Down to the final line, reproduce the entries that follow exactly.

-- Data extract follows --

/-! ## Reverting -/

/-- The result word of wcfg (R338). -/
def wcfgResult (r passed st : Nat) : Word := word (r * 2 ^ 32 + Nat.min passed 0xFFFF * 2 ^ 16 + st)
/-- Whether a context is stopped: CTXCTL.STATE reads stopped (R338). -/
def ctxStopped (hw : Hw) (p c : Nat) : Bool := match hw.ctx p c with | some x => decide (x.state = .stopped) | none => false
/-- An operation without the writes a full Tail holds (R339): they are never performed; the old value an atomic would have
returned is an open value. -/
def dropHeld (s : State) (o : Op) : State :=
  let d := s.hw.draw
  match o.kind with
  | .copy c =>
    let gone := c.todo.filter fun x => x.st == 5
    s.with (s.hw.setOp o.id fun o => { o with held := false, kind := .copy { c with
      todo := c.todo.filter (fun (x : Piece) => x.st != 5), owed := c.owed + (gone.map (·.n)).sum } })
  | k =>
    let es := k.elems.map fun e => if e.st == 5 then { e with st := 3, w := 0, val := if k.isAtomic then word d.1 else e.val } else e
    let o' := { o with held := false, kind := k.withElems es }
    let s' := s.with (d.2.setOp o.id fun _ => o')
    if allDone es && o.chain.isNone then landOp s' o' (fun l => elemVal es (fun v => v) l) else s'
/-- Discards every write of a context that a full Tail holds (R339): those with a W that has come, DONE increments, and those of operations. -/
def discardHeld (s0 : State) (p c : Nat) : State :=
  let h := s0.hw.setPart p fun q => { q with pend := q.pend.filter fun w => !(w.full && w.tctx == some c) }
  let s := s0.with { h with launches := h.launches.map fun l =>
    if l.2.part = p ∧ l.2.ctx = c ∧ l.2.doneHeld then (l.1, { l.2 with doneHeld := false, doneAt := none }) else l }
  (s.hw.ops.filter fun o => o.part == p && o.ctx == c && (o.held || o.kind.elems.any fun e => e.st == 5)).foldl
    (fun s o => match s.hw.op o.id with | some o => dropHeld s o | none => s) s
/-- A byte of partition p once every write that has its W is visible. -/
def soonByte (s : State) (p a : Nat) : Byte := latestByte s.mem (s.hw.part p).pend p a
/-- Writes back the line records of a window, whatever bytes they hold (R325, R340): the greatest W it gives, or w. -/
def applyLines (s : State) (p : Nat) (x : TailSt) (j w : Nat) : Nat × Hw :=
  let n := nSlices s.hw p
  let recs := x.shares.flatMap fun sh => if sh.1 < irrevShare then (sh.2.filter fun r => r.window == j).map fun r => (sh.1, r) else []
  recs.foldl (fun (y : Nat × Hw) r =>
    let q := x.cap n r.1
    let off := 0x50000 + 160 * q * r.1 + 160 * (r.2.seq % q)
    let rd (k i : Nat) : List Byte := (List.range k).map fun a => soonByte s p (x.at (off + i + a))
    let line := bits 39 7 (ofBytes (rd 8 16)) * 128
    if partBytes s.hw p < line + 128 then y
    else
      let z := putWrite y.2 p s.time line (rd 128 32) 0 0 0
      (Nat.max y.1 z.1, z.2)) (w, s.hw)
/-- Steps back the instruction of a step record by what the region holds of it (R325, R336). -/
def applyStep (s : State) (p : Nat) (x : TailSt) (hw : Hw) (r : TailRec) : Hw :=
  match r.log with
  | none => hw
  | some log =>
    let ws := bytesWords (r.size / 8) ((List.range r.size).map fun i => soonByte s p (x.at ((r.seq + i) % 0x40000)))
    undoStep log (bits 56 0 (ws.getD 2 0)) (bits 63 48 (ws.getD 3 0)) (ws.drop 4) hw
/-- Applies window j (R340): its lines, then its step record, or the instruction of that window whose record a full Tail holds (R337). -/
def applyWindow (s : State) (p : Nat) (x : TailSt) (j w : Nat) : Nat × Hw :=
  let a := applyLines s p x j w
  let h := match x.stepLog with
    | some l => if l.fin && l.window == j then l.undo a.2 else a.2
    | none => a.2
  (a.1, ((x.recs stepShare).filter fun r => r.window == j).reverse.foldl (applyStep s p x) h)
/-- The walk of R339 from window j on, at most fuel windows: the reached window, the irreversible count passed, the greatest W. -/
def revertWalk (p : Nat) (x : TailSt) (k : Nat) (force : Bool) : Nat → Nat → Nat → Nat → Nat → State → Nat × Nat × Nat × State
  | 0, _, r, passed, w, s => (r, passed, w, s)
  | n + 1, j, r, passed, w, s =>
    if !winLe k j then (r, passed, w, s)
    else
      let c := x.irrev.val 0 j
      if c ≠ 0 ∧ !force then (r, passed, w, s)
      else
        let a := applyWindow s p x j w
        revertWalk p x k force n ((j + 2 ^ 32 - 1) % 2 ^ 32) j (passed + c) a.1 (s.with a.2)
/-- The sequence number a share goes on with once the records of a revert are gone: that of its oldest discarded record. [DEDUCED, unsafe: log 49] -/
def seqsAfter (x : TailSt) (gone : Nat → Bool) : Tab Nat :=
  x.seqs.map fun e => match (x.recs e.1).find? fun r => gone r.window with | some r => (e.1, r.seq) | none => e
/-- The walk of a revert is made, once no announced boundary is to come (R339): its result, and when its last write passes. -/
def doRevert (s : State) (p c k : Nat) (force : Bool) : Word × Nat × State :=
  let s1 := discardHeld s p c
  let x := (s1.hw.tail p c).roll s.time
  let top := winNext x.cur
  let r := revertWalk p x k force (((x.cur + 2 ^ 32 - k) % 2 ^ 32) + 1) x.cur top 0 s.time s1
  let s2 := r.2.2.2
  let st := if r.1 = k then 0 else 4
  if r.1 = top then (wcfgResult r.1 r.2.1 st, s.time, s2)
  else
    let gone (j : Nat) : Bool := winLe r.1 j
    let h := s2.hw.setTail p c fun _ => { x.discard gone with
      seqs := seqsAfter x gone, cur := r.1, busy := true, stepAsked := false, stepAt := none
      stepLog := x.stepLog.bind fun l => if !gone l.window then some l else if l.fin then none else some { l with window := r.1 } }
    (wcfgResult r.1 r.2.1 st, r.2.2.1, s2.with h)
/-- A revert completes (R339): B(CUR) is the time of completion where windows were applied, and requests are taken again. -/
def endRevert (hw : Hw) (p t c : Nat) : Hw :=
  hw.setTail p c fun x => { x with busy := false, bounds := if x.bounds.has x.cur then x.bounds else x.bounds.ins x.cur t }
/-- A waiting revert goes on (R339): the walk also waits for the writes of the context that have their W but have not passed it. [DEDUCED, unsafe: log 48] -/
def wakeRevert (s : State) (e : Env) (c k : Nat) (force : Bool) (d : Nat) : Option (Word × Nat) → Hw
  | some (v, t) =>
    if t ≤ s.time then e.retireParked { s := [(d, v)] } (endRevert s.hw e.part s.time c) else s.hw
  | none =>
    let x := (s.hw.tail e.part c).roll s.time
    if x.announced.isSome || ((s.hw.part e.part).pend.any fun w => w.tctx == some c && !w.full) then s.hw
    else
      let r := doRevert s e.part c k force
      setPath r.2.2.hw e.gk e.p fun q => { q with wait := .revert c k force d (some (r.1, r.2.1)) }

-- Data extract concluded --

§ **Output below**:
/-! ## Reverting -/

/-- The result word of wcfg (R338). -/
def wcfgResult (r passed st : Nat) : Word := word (r * 2 ^ 32 + Nat.min passed 0xFFFF * 2 ^ 16 + st)
/-- Whether a context is stopped: CTXCTL.STATE reads stopped (R338). -/
def ctxStopped (hw : Hw) (p c : Nat) : Bool := match hw.ctx p c with | some x => decide (x.state = .stopped) | none => false
/-- An operation without the writes a full Tail holds (R339): they are never performed; the old value an atomic would have
returned is an open value. -/
def dropHeld (s : State) (o : Op) : State :=
  let d := s.hw.draw
  match o.kind with
  | .copy c =>
    let gone := c.todo.filter fun x => x.st == 5
    s.with (s.hw.setOp o.id fun o => { o with held := false, kind := .copy { c with
      todo := c.todo.filter (fun (x : Piece) => x.st != 5), owed := c.owed + (gone.map (·.n)).sum } })
  | k =>
    let es := k.elems.map fun e => if e.st == 5 then { e with st := 3, w := 0, val := if k.isAtomic then word d.1 else e.val } else e
    let o' := { o with held := false, kind := k.withElems es }
    let s' := s.with (d.2.setOp o.id fun _ => o')
    if allDone es && o.chain.isNone then landOp s' o' (fun l => elemVal es (fun v => v) l) else s'
/-- Discards every write of a context that a full Tail holds (R339): those with a W that has come, DONE increments, and those of operations. -/
def discardHeld (s0 : State) (p c : Nat) : State :=
  let h := s0.hw.setPart p fun q => { q with pend := q.pend.filter fun w => !(w.full && w.tctx == some c) }
  let s := s0.with { h with launches := h.launches.map fun l =>
    if l.2.part = p ∧ l.2.ctx = c ∧ l.2.doneHeld then (l.1, { l.2 with doneHeld := false, doneAt := none }) else l }
  (s.hw.ops.filter fun o => o.part == p && o.ctx == c && (o.held || o.kind.elems.any fun e => e.st == 5)).foldl
    (fun s o => match s.hw.op o.id with | some o => dropHeld s o | none => s) s
/-- A byte of partition p once every write that has its W is visible. -/
def soonByte (s : State) (p a : Nat) : Byte := latestByte s.mem (s.hw.part p).pend p a
/-- Writes back the line records of a window, whatever bytes they hold (R325, R340): the greatest W it gives, or w. -/
def applyLines (s : State) (p : Nat) (x : TailSt) (j w : Nat) : Nat × Hw :=
  let n := nSlices s.hw p
  let recs := x.shares.flatMap fun sh => if sh.1 < irrevShare then (sh.2.filter fun r => r.window == j).map fun r => (sh.1, r) else []
  recs.foldl (fun (y : Nat × Hw) r =>
    let q := x.cap n r.1
    let off := 0x50000 + 160 * q * r.1 + 160 * (r.2.seq % q)
    let rd (k i : Nat) : List Byte := (List.range k).map fun a => soonByte s p (x.at (off + i + a))
    let line := bits 39 7 (ofBytes (rd 8 16)) * 128
    if partBytes s.hw p < line + 128 then y
    else
      let z := putWrite y.2 p s.time line (rd 128 32) 0 0 0
      (Nat.max y.1 z.1, z.2)) (w, s.hw)
/-- Steps back the instruction of a step record by what the region holds of it (R325, R336). -/
def applyStep (s : State) (p : Nat) (x : TailSt) (hw : Hw) (r : TailRec) : Hw :=
  match r.log with
  | none => hw
  | some log =>
    let ws := bytesWords (r.size / 8) ((List.range r.size).map fun i => soonByte s p (x.at ((r.seq + i) % 0x40000)))
    undoStep log (bits 56 0 (ws.getD 2 0)) (bits 63 48 (ws.getD 3 0)) (ws.drop 4) hw
/-- Applies window j (R340): its lines, then its step record, or the instruction of that window whose record a full Tail holds (R337). -/
def applyWindow (s : State) (p : Nat) (x : TailSt) (j w : Nat) : Nat × Hw :=
  let a := applyLines s p x j w
  let h := match x.stepLog with
    | some l => if l.fin && l.window == j then l.undo a.2 else a.2
    | none => a.2
  (a.1, ((x.recs stepShare).filter fun r => r.window == j).reverse.foldl (applyStep s p x) h)
/-- The walk of R339 from window j on, at most fuel windows: the reached window, the irreversible count passed, the greatest W. -/
def revertWalk (p : Nat) (x : TailSt) (k : Nat) (force : Bool) : Nat → Nat → Nat → Nat → Nat → State → Nat × Nat × Nat × State
  | 0, _, r, passed, w, s => (r, passed, w, s)
  | n + 1, j, r, passed, w, s =>
    if !winLe k j then (r, passed, w, s)
    else
      let c := x.irrev.val 0 j
      if c ≠ 0 ∧ !force then (r, passed, w, s)
      else
        let a := applyWindow s p x j w
        revertWalk p x k force n ((j + 2 ^ 32 - 1) % 2 ^ 32) j (passed + c) a.1 (s.with a.2)
/-- The sequence number a share goes on with once the records of a revert are gone: that of its oldest discarded record. [DEDUCED, unsafe: log 49] -/
def seqsAfter (x : TailSt) (gone : Nat → Bool) : Tab Nat :=
  x.seqs.map fun e => match (x.recs e.1).find? fun r => gone r.window with | some r => (e.1, r.seq) | none => e
/-- The walk of a revert is made, once no announced boundary is to come (R339): its result, and when its last write passes. -/
def doRevert (s : State) (p c k : Nat) (force : Bool) : Word × Nat × State :=
  let s1 := discardHeld s p c
  let x := (s1.hw.tail p c).roll s.time
  let top := winNext x.cur
  let r := revertWalk p x k force (((x.cur + 2 ^ 32 - k) % 2 ^ 32) + 1) x.cur top 0 s.time s1
  let s2 := r.2.2.2
  let st := if r.1 = k then 0 else 4
  if r.1 = top then (wcfgResult r.1 r.2.1 st, s.time, s2)
  else
    let gone (j : Nat) : Bool := winLe r.1 j
    let h := s2.hw.setTail p c fun _ => { x.discard gone with
      seqs := seqsAfter x gone, cur := r.1, busy := true, stepAsked := false, stepAt := none
      stepLog := x.stepLog.bind fun l => if !gone l.window then some l else if l.fin then none else some { l with window := r.1 } }
    (wcfgResult r.1 r.2.1 st, r.2.2.1, s2.with h)
/-- A revert completes (R339): B(CUR) is the time of completion where windows were applied, and requests are taken again. -/
def endRevert (hw : Hw) (p t c : Nat) : Hw :=
  hw.setTail p c fun x => { x with busy := false, bounds := if x.bounds.has x.cur then x.bounds else x.bounds.ins x.cur t }
/-- A waiting revert goes on (R339): the walk also waits for the writes of the context that have their W but have not passed it. [DEDUCED, unsafe: log 48] -/
def wakeRevert (s : State) (e : Env) (c k : Nat) (force : Bool) (d : Nat) : Option (Word × Nat) → Hw
  | some (v, t) =>
    if t ≤ s.time then e.retireParked { s := [(d, v)] } (endRevert s.hw e.part s.time c) else s.hw
  | none =>
    let x := (s.hw.tail e.part c).roll s.time
    if x.announced.isSome || ((s.hw.part e.part).pend.any fun w => w.tctx == some c && !w.full) then s.hw
    else
      let r := doRevert s e.part c k force
      setPath r.2.2.hw e.gk e.p fun q => { q with wait := .revert c k force d (some (r.1, r.2.1)) }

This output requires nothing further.